» **Task objective**:
Up to and including the line with "rowFits .readVersion caps", please reproduce the lines below exactly, beginning with the first.

» **Task data**:
-- ==== Sys2Proof/WellFormed.lean ====
section
/-!
DEFINITION. Which commands are well formed: a capsule's bytes may not spell another command of the table. Every other operand ranges over
a type that holds no more than the spec allows.
-/

namespace Sys2Proof

open Machine

/-- The command is well formed. -/
def Instr.wf : Instr → Bool
  | .read _ _ caps => rowFits .read caps
  | .write _ _ caps => rowFits .write caps
  | .readVersion _ _ caps => rowFits .readVersion caps
  | .flush _ _ caps => rowFits .flush caps
  | .fence _ _ caps => rowFits .fence caps
  | .vaultCreate _ _ caps => rowFits .vaultCreate caps
  | .vaultCreateRebind _ _ caps => rowFits .vaultRebind caps
  | .vaultMount _ _ caps _ => rowFits .vaultMount caps
  | .vaultUnmount _ _ caps => rowFits .vaultUnmount caps
  | .vaultQuerySummary _ _ caps => rowFits .querySummary caps
  | .vaultQuerySealedSince _ _ caps => rowFits .querySealed caps
  | .vaultQueryVersions _ _ caps => rowFits .queryVersions caps
  | .vaultQueryDiscs _ _ caps => rowFits .queryDiscs caps
  | .sealExport _ _ caps => rowFits .sealExport caps
  | .cryptGcmEncrypt _ _ caps => rowFits .cryptGcmEnc caps
  | .cryptGcmDecrypt _ _ caps => rowFits .cryptGcmDec caps
  | .cryptCtr _ _ caps => rowFits .cryptCtr caps
  | .cryptKeyWrap _ _ caps => rowFits .cryptWrap caps
  | .cryptKeyUnwrap _ _ caps => rowFits .cryptUnwrap caps
  | .hash _ _ caps => rowFits .hash caps
  | .forensicCapture _ _ caps => rowFits .capture caps
  | .forensicCaptureStop _ _ caps => rowFits .captureStop caps
  | .planLoadReplace _ _ caps => rowFits .planReplace caps
  | .planLoadAppend _ _ caps => rowFits .planAppend caps
  | .stationCtlLoad _ _ caps => rowFits .ctlLoad caps
  | .stationCtlSpin _ _ caps => rowFits .ctlSpin caps
  | .stationCtlPark _ _ caps => rowFits .ctlPark caps
  | .stationCtlStow _ _ caps => rowFits .ctlStow caps
  | .stationCtlRetire _ _ caps => rowFits .ctlRetire caps
  | .stationCtlAdaptive _ _ caps => rowFits .ctlAdaptive caps
  | .stationCtlPlanned _ _ caps => rowFits .ctlPlanned caps
  | .stationCtlForce _ _ caps => rowFits .ctlForce caps
  | .refin _ _ caps _ => rowFits .calRefin caps
  | .temp _ _ caps _ => rowFits .calTemp caps
  | .vin _ _ caps _ => rowFits .calVin caps
  | .pdSense _ _ caps => rowFits .calPd caps
  | .hfOffset _ _ caps => rowFits .calOffset caps
  | .hfGain _ _ caps => rowFits .calGain caps
  | .zoneLearn _ _ caps => rowFits .calZone caps
  | .testWrite _ _ caps => rowFits .calTest caps
  | .liveOn _ _ caps => rowFits .calLiveOn caps
  | .liveOff _ _ caps => rowFits .calLiveOff caps
  | .bistClear _ _ caps => rowFits .calBistClear caps
  | .shutdown _ _ caps _ => rowFits .calShutdown caps
  | .bistReport _ _ caps => rowFits .bistReport caps
  | .domainSet _ _ caps => rowFits .domainSet caps
  | .queueResetResumeAfter _ _ caps => rowFits .resetResume caps
  | .queueResetDiscard _ _ caps => rowFits .resetDiscard caps
  | .logRead _ _ caps => rowFits .logRead caps
  | .eventLogRead _ _ caps => rowFits .eventLogRead caps
  | .fwStageFirmware _ _ caps => rowFits .stageFirmware caps
  | .fwStageMicrocode _ _ caps => rowFits .stageMicrocode caps
  | .fwActivateFirmware _ _ caps => rowFits .activateFirmware caps
  | .fwActivateMicrocode _ _ caps => rowFits .activateMicrocode caps
  | .nop _ _ caps => rowFits .nop caps
  | .createCq _ _ _ => true
  | .createSq _ _ _ => true
  | .deleteSq _ _ => true
  | .deleteCq _ _ => true
  | .enterMaker _ _ => true
  | .enterField _ _ => true
  | .enterReturn _ _ => true
  | .enterScrap _ _ => true
  | .debugUnlock _ _ => true
  | .telemetry _ _ => true
  | .debugLock => true
  | .certStore _ _ => true
  | .ownerEnrol _ _ => true
  | .stnCtlEnable _ => true
  | .stnCtlDisable _ => true
  | .stnCtlUnfail _ => true
  | .stnCtlRetrain _ => true
  | .lpModeOff _ _ => true
  | .lpModeManual _ _ => true
  | .lpModeAuto _ _ => true
  | .lpModeHold _ _ => true
  | .lpCselSwitch _ _ _ => true
  | .lpOrderWrite _ _ _ => true
  | .tuneStart _ _ => true
  | .injectionStart _ _ => true
  | .motDemandWrite _ _ => true
  | .motSrcWrite _ _ => true
  | .sldGo _ => true
  | .sldStop _ => true
  | .sldModeIdle _ => true
  | .sldModeMove _ => true
  | .sldModeFollow _ => true
  | .sldTargetWrite _ _ => true
  | .sldPosWrite _ _ => true
  | .htmoWrite _ _ => true
  | .featDrvWrite _ _ _ => true
  | .vfVecWrite _ _ => true
  | .vfEnable _ _ => true
  | .priEnableWrite _ _ => true
  | .nudge _ => true
  | .clockSet _ => true
  | .clkNowLoRead => true
  | .memLayoutWrite _ _ => true
  | .memXorWrite _ _ _ => true
  | .memRemapWrite _ _ => true
  | .memWdataWrite _ => true
  | .memWdataRead => true
  | .memCtlTrain => true
  | .ccClean _ => true
  | .ccInvalidate _ => true
  | .ccCleanInvalidate _ => true
  | .ccPreload _ _ _ => true
  | .ccMaintDone => true
  | .ccSeedWrite _ => true
  | .ccLockWrite _ => true
  | .pmVwarnWrite _ => true
  | .mcRecoverStation _ => true
  | .mcRecoverLedger => true
  | .mcRecoverBench => true
  | .evtPendClear _ _ => true
  | .msixUnmask _ _ => true
  | .registerWrite _ _ _ _ _ _ => true
  | .perstAssert => true
  | .perstDeassert => true
  | .hotReset => true
  | .resetAssert _ => true
  | .resetDeassert => true
  | .vfFlr _ => true
  | .pfFlr => true
  | .d3hotEntry _ => true
  | .d0Entry _ => true
  | .linkRecovery => true
  | .poisonedTlpWrite _ => true
  | .dmaReadCompletion _ _ => true
  | .completionTimeout _ => true
  | .translationCompletion _ _ _ _ => true
  | .pageResponse _ _ => true
  | .atsInvalidation _ _ _ => true
  | .doeRequest _ _ _ => true
  | .doeAbort => true
  | .spdmRequest _ => true
  | .kekInstall _ _ _ => true
  | .keyUpdate _ => true
  | .endSession _ => true
  | .sessionTimeout _ => true
  | .ideLeaveSecure => true
  | .ideSecure => true
  | .ideKeyRefresh => true
  | .poll _ _ => true
  | .doorbellObserved _ _ _ _ => true
  | .headShadowWrite _ _ _ => true
  | .functionIdle _ => true
  | .bufferReserved _ => true
  | .dispatch _ => true
  | .commandAged _ => true
  | .completionPost _ _ _ => true
  | .cqCoalesceTimeout _ _ => true
  | .gatherAgeExpiry _ => true
  | .activationDispatchTimeout => true
  | .load _ _ => true
  | .park _ => true
  | .stow _ _ => true
  | .retire _ _ => true
  | .seek _ => true
  | .bandWrite _ => true
  | .bandRead _ => true
  | .capture _ => true
  | .calStep _ _ => true
  | .spin _ => true
  | .alu _ => true
  | .rd _ => true
  | .wr _ => true
  | .br _ => true
  | .jmp _ => true
  | .call _ => true
  | .ret _ => true
  | .rtt _ => true
  | .loop _ => true
  | .wait _ => true
  | .waitSatisfied _ => true
  | .waitTimeout _ => true
  | .memLoad _ => true
  | .memStore _ => true
  | .link _ _ => true
  | .bandStartWrite _ => true
  | .bandStartPass _ => true
  | .bandStartCapture _ => true
  | .bandTestWrite _ => true
  | .taskEnd _ => true
  | .taskStep _ => true
  | .taskSuspend _ => true
  | .evt _ => true
  | .tmrArm _ => true
  | .tmrDisarm _ => true
  | .tmrMask _ => true
  | .trap _ => true
  | .microTimerExpiry _ => true
  | .trapTaken _ => true
  | .saHeader _ _ _ => true
  | .servoBlock _ _ _ => true
  | .sampleGroup _ _ _ _ => true
  | .clEpoch _ => true
  | .miFrame _ _ => true
  | .motionPeriod _ => true
  | .interlock _ _ => true
  | .interlockRelease _ => true
  | .axStatusPoll _ => true
  | .axReply _ _ => true
  | .axReplyTimeout _ => true
  | .axAttention _ _ => true
  | .laneLost _ _ => true
  | .trainingAttemptEnd _ _ _ _ _ => true
  | .loopSample _ _ _ => true
  | .defectTimeout _ => true
  | .lockSet _ _ => true
  | .lockCleared _ _ => true
  | .tuneDone _ => true
  | .tuneTimeout _ => true
  | .injectionDone _ => true
  | .layerJump _ _ => true
  | .jumpTimeout _ => true
  | .crossingTimeout _ => true
  | .wobbleAddress _ _ _ _ => true
  | .catchMeasured _ => true
  | .alignDone _ => true
  | .brakeDone _ => true
  | .rotorLost _ => true
  | .spindleLossTimeout _ => true
  | .sledTick _ => true
  | .vinSample _ => true
  | .selfProtection => true
  | .protectionRelease => true
  | .regenFaultClear _ => true
  | .frameDecode _ _ _ => true
  | .outerRecovery _ => true
  | .ladderPass _ => true
  | .captureEpoch _ _ => true
  | .captureDrain _ => true
  | .slotStart _ _ _ => true
  | .sealSigned _ => true
  | .verifyResult _ _ _ => true
  | .parityRebuildDone _ _ _ => true
  | .holdPointFixed _ => true
  | .holdAdjustDone _ => true
  | .longHold _ => true
  | .holdTimeout _ => true
  | .bandPositionPassage _ _ _ => true
  | .planSlotStart _ => true
  | .liveCalGap _ _ => true
  | .memoryRead _ _ _ _ _ _ _ => true
  | .memoryWrite _ _ _ _ _ _ _ _ => true
  | .refreshDue _ _ _ => true
  | .urgentAge _ => true
  | .trainingRound _ _ => true
  | .trainingRoundTimeout _ => true
  | .lehrRead _ => true
  | .lehrLapOverrun => true
  | .cacheAccess _ _ _ _ _ => true
  | .alloc _ _ => true
  | .share _ _ _ _ _ _ => true
  | .release _ _ _ _ => true
  | .free _ _ _ _ => true
  | .supplyWarning _ => true
  | .supplyRecovery _ => true
  | .vrstFall _ => true
  | .vrstRise _ => true
  | .railFault => true
  | .aonPowerUp _ => true
  | .domainStopDone => true
  | .domainStopTimeout _ => true
  | .deferredStop => true
  | .domainWake _ _ _ _ => true
  | .domainReady _ => true
  | .liftFrame _ _ _ => true
  | .sensorRead _ => true
  | .thermalWarningEnd => true
  | .thermalShutdown _ => true
  | .trimSetCommit _ _ => true
  | .calStepTimeout _ => true
  | .wearSample _ => true
  | .wearFlashWrite => true
  | .entropyFailure => true
  | .channelWord _ _ _ => true
  | .channelReplay _ _ => true
  | .start _ _ _ => true
  | .deviceReady => true
  | .aonPowerLoss _ => true
  | .entropySourcePass => true
  | .benchCoreRestartDone => true
  | .dataLinkUp _ _ _ => true
  | .jtagAccess _ => true

end Sys2Proof
end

» **Answer for the task**:
-- ==== Sys2Proof/WellFormed.lean ====
section
/-!
DEFINITION. Which commands are well formed: a capsule's bytes may not spell another command of the table. Every other operand ranges over
a type that holds no more than the spec allows.
-/

namespace Sys2Proof

open Machine

/-- The command is well formed. -/
def Instr.wf : Instr → Bool
  | .read _ _ caps => rowFits .read caps
  | .write _ _ caps => rowFits .write caps
  | .readVersion _ _ caps => rowFits .readVersion caps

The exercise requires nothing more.